→ Aim of the exercise
Return only those lines of the material that contain "hfit".

→ Information provided
/-- Every instruction answers a next state and writes what its rule names alone. -/
theorem exec_next_frame (i : Instr) (s : State) :
    ∃ t, exec i s = .next t ∧ s.unchangedBut t (regsWritten i) (partsTouched i) := by
  cases i with
  | sys nnn => exact ⟨_, rfl, s.unchangedBut_unknownWord _⟩
  | cls => exact ⟨_, rfl, s.unchangedBut_setDisp _⟩
  | ret => exact ⟨_, rfl, s.unchangedBut_returned⟩
  | call nnn => exact ⟨_, rfl, s.unchangedBut_callTo _⟩
  | jp | jpV0 => exact ⟨_, rfl, s.unchangedBut_setPc _⟩
  | seImm | sneImm | seReg | sneReg | skp | sknp => exact ⟨_, rfl, s.unchangedBut_skipIf _⟩
  | ldImm | addImm | ldReg | orReg | andReg | xorReg | rnd | ldVxDt => exact ⟨_, rfl, s.unchangedBut_setReg _ _⟩
  | addReg | subReg | shrReg | subnReg | shlReg => exact ⟨_, rfl, s.unchangedBut_setResultFlag _ _ _⟩
  | ldI | ldFVx => exact ⟨_, rfl, s.unchangedBut_setI _⟩
  | ldVxK x => exact ⟨_, rfl, s.unchangedBut_awaitKey x⟩
  | ldDtVx x => exact ⟨_, rfl, s.unchangedBut_setDt _⟩
  | ldStVx x => exact ⟨_, rfl, s.unchangedBut_setSt _⟩
  | addIVx x => exact ⟨_, rfl, s.unchangedBut_addToI x⟩
  | drw x y n => exact ⟨_, rfl, State.unchangedBut_checked (s.unchangedBut_drawSprite x y n.toNat) _⟩
  | ldBVx x => exact ⟨_, rfl, State.unchangedBut_checked (s.unchangedBut_storeAtI _) _⟩
  | ldMemVx x =>
    exact ⟨_, rfl, State.unchangedBut_checked ((s.unchangedBut_storeAtI _).trans (State.unchangedBut_bumpI _ _)) _⟩
  | ldVxMem x =>
    have hload := (s.unchangedBut_loadRegs s.i.toNat x).trans (State.unchangedBut_bumpI _ (x.val + 1))
    rw [List.append_nil] at hload
    exact ⟨_, rfl, State.unchangedBut_checked hload _⟩

theorem exec_frame {i : Instr} {s t : State} (h : exec i s = .next t) :
    s.unchangedBut t (regsWritten i) (partsTouched i) := by
  obtain ⟨u, hu, hframe⟩ := exec_next_frame i s
  cases hu.symm.trans h
  exact hframe

/-- An instruction that stores leaves memory as it was (its range passes 4095), or stores its whole run of bytes at I. -/
theorem exec_store {i : Instr} {s t : State} (hst : storeLength i ≠ 0) (h : exec i s = .next t) :
    t.mem = s.mem ∨ ∃ bs : List Byte, bs.length = storeLength i ∧ s.i.toNat + bs.length ≤ memSize ∧
      t.mem = s.mem.writeBytes s.i.toNat bs := by
  cases i with
  | ldBVx x =>
    cases h
    obtain ⟨hfit, hc⟩ | ⟨-, hc⟩ := s.checked_cases 3 (s.storeAtI (bcdDigits (s.reg x))) <;> rw [hc]
    · exact .inr ⟨bcdDigits (s.reg x), rfl, hfit.resolve_left (by omega), rfl⟩
    · exact .inl rfl
  | ldMemVx x =>
    cases h
    obtain ⟨hfit, hc⟩ | ⟨-, hc⟩ :=
      s.checked_cases (x.val + 1) ((s.storeAtI (s.regBytes (x.val + 1))).bumpI (x.val + 1)) <;> rw [hc]
    · refine .inr ⟨s.regBytes (x.val + 1), s.length_regBytes _, ?_, congrArg Guarded.mem (State.guarded_bumpI _ _)⟩
      rw [State.length_regBytes]
      exact hfit.resolve_left (by omega)
    · exact .inl rfl
  | _ => exact absurd rfl hst

end Sys2Proof.Machine
end

section
/-! What a step can do: the cases of one that is no RESET, and the one answer of RESET, of CLEAR_DIRTY and of a machine under a latch. -/

namespace Sys2Proof.Machine

open Sys2Proof.Claims

/-! ### The cases of a step -/

/-- The state an instruction runs in: the CYCLE has begun and pc is past the instruction (30_encoding R70). -/
def State.fetched (s : State) (input : CycleInput) : State := (s.beginCycle input).setPc (s.pc + 2)

theorem State.unchangedBut_fetched (s : State) (input : CycleInput) :
    s.unchangedBut (s.fetched input) [] [.host, .input, .freeCount, .pc] :=
  (s.unchangedBut_beginCycle input).trans (State.unchangedBut_setPc _ (s.pc + 2))

theorem runsNext_of_decodeWord {s : State} {input : CycleInput} {i : Instr} (hop : s.nextOp = .cycle input) (hrun : s.fault = none)
    (hpc : s.pc.toNat + 1 < memSize) (hd : decodeWord s.fetchWord = some i) : runsNext s i := by
  refine ⟨by simp [cycleNext, hop], hrun, hpc, ?_⟩
  rw [State.fetchWord] at hd
  simp only [decode, hd]

/-- A step that is no RESET is CLEAR_DIRTY, or it runs an instruction, or it writes none of registers, I, stack, memory, display, dirty flag
and parameters (TICK, a frozen CYCLE, a fetch fault, an unknown word). -/
theorem step_cases_of_not_reset {s t : State} (h : step s = .next t) (hnot : resetNext s = false) :
    (clearDirtyNext s = true ∧ t = clearDirty s.takeOp) ∨
    (∃ i input, runsNext s i ∧ exec i (s.fetched input) = .next t) ∨
    s.unchangedBut t [] [.pc, .dt, .st, .fault, .input, .host, .events, .freeCount] := by
  obtain ⟨input, hop, hstep⟩ | ⟨-, hstep⟩ | ⟨hop, hstep⟩ | ⟨rom, config, hop, -⟩ := step_cases s
  · have hbegin := s.unchangedBut_beginCycle input
    have hcycle := hstep.symm.trans h
    obtain ⟨-, hc⟩ | ⟨-, -, hc⟩ | ⟨i, hrun, hpc, hd, hc⟩ | ⟨-, -, -, hc⟩ := cycle_cases (s.beginCycle input)
    · cases hc.symm.trans hcycle
      exact .inr (.inr (hbegin.mono (by simp) (by simp)))
    · cases hc.symm.trans hcycle
      exact .inr (.inr ((hbegin.trans (State.unchangedBut_raise _ _)).mono (by simp) (by simp)))
    · exact .inr (.inl ⟨i, input, runsNext_of_decodeWord hop hrun hpc hd, hc.symm.trans hcycle⟩)
    · cases hc.symm.trans hcycle
      have hword := (s.unchangedBut_fetched input).trans (State.unchangedBut_unknownWord _ s.fetchWord)
      exact .inr (.inr (hword.mono (by simp) (by simp)))
  · cases hstep.symm.trans h
    exact .inr (.inr ((s.unchangedBut_takeOp.trans (unchangedBut_tick _)).mono (by simp) (by simp)))
  · cases hstep.symm.trans h
    exact .inl ⟨by simp [clearDirtyNext, hop], rfl⟩
  · simp [resetNext, hop] at hnot

/-- A RESET that answers a next state answers the machine it constructs. -/
theorem constructed_of_resetNext {s t : State} (h : step s = .next t) (hreset : resetNext s = true) :
    ∃ rom config, t = s.takeOp.constructed rom config := by
  obtain ⟨input, hop, -⟩ | ⟨hop, -⟩ | ⟨hop, -⟩ | ⟨rom, config, -, hstep⟩ := step_cases s
  · simp [resetNext, hop] at hreset
  · simp [resetNext, hop] at hreset
  · simp [resetNext, hop] at hreset
  · exact ⟨rom, config, (resetOp_next (hstep.symm.trans h)).2⟩

theorem step_reset_of_legal {s : State} {rom : List Byte} {config : Config} (hop : s.nextOp = .reset rom config) (hlegal : config.legal)
    (hlen : rom.length ≤ memSize - programStart) : step s = .next (s.takeOp.constructed rom config) := by
  obtain ⟨-, -, h⟩ | ⟨-, hlong, -⟩ | ⟨hillegal, -⟩ := resetOp_cases rom config s.takeOp
  · exact (step_reset hop).trans h
  · exact absurd hlen (Nat.not_le.2 hlong)
  · exact absurd hlegal hillegal

theorem step_clearDirty {s : State} (h : s.nextOp = .clearDirty) : step s = .next (clearDirty s.takeOp) := by
  rw [step, hostStep, h]

/-! ### Under a latched fault -/

theorem cycle_of_faulted {s : State} (h : s.fault ≠ none) : cycle s = .next s :=
  if_pos (Option.isSome_iff_ne_none.2 h)

theorem tick_of_faulted {s : State} (h : s.fault ≠ none) : tick s = s :=
  if_pos (Option.isSome_iff_ne_none.2 h)

end Sys2Proof.Machine
end

section
/-! Values the obligations of the state speak of: the dirty flag, the stack, a result with its flag, the memory RESET leaves. -/

namespace Sys2Proof.Machine

open Sys2Proof.Claims

/-! ### The dirty flag and the stack -/

/-- Neither CLS nor DRW, nor any other instruction, lowers the dirty flag. -/
theorem exec_keeps_dirty {i : Instr} {s t : State} (h : exec i s = .next t) (hs : s.dirty = true) : t.dirty = true := by
  by_cases hd : Part.dirty ∈ partsTouched i
  · obtain rfl | ⟨x, y, n, rfl⟩ := dirty_mem_partsTouched hd
    · cases h
      rfl
    · cases h
      obtain ⟨-, hc⟩ | ⟨-, hc⟩ := s.checked_cases n.toNat (s.drawSprite x y n.toNat) <;> rw [hc]
      · rfl
      · exact hs
  · have hsame : t.dirty = s.dirty := (exec_frame h).part hd
    exact hsame.trans hs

→ Solution to the exercise
    obtain ⟨hfit, hc⟩ | ⟨-, hc⟩ := s.checked_cases 3 (s.storeAtI (bcdDigits (s.reg x))) <;> rw [hc]
    · exact .inr ⟨bcdDigits (s.reg x), rfl, hfit.resolve_left (by omega), rfl⟩
    obtain ⟨hfit, hc⟩ | ⟨-, hc⟩ :=
      exact hfit.resolve_left (by omega)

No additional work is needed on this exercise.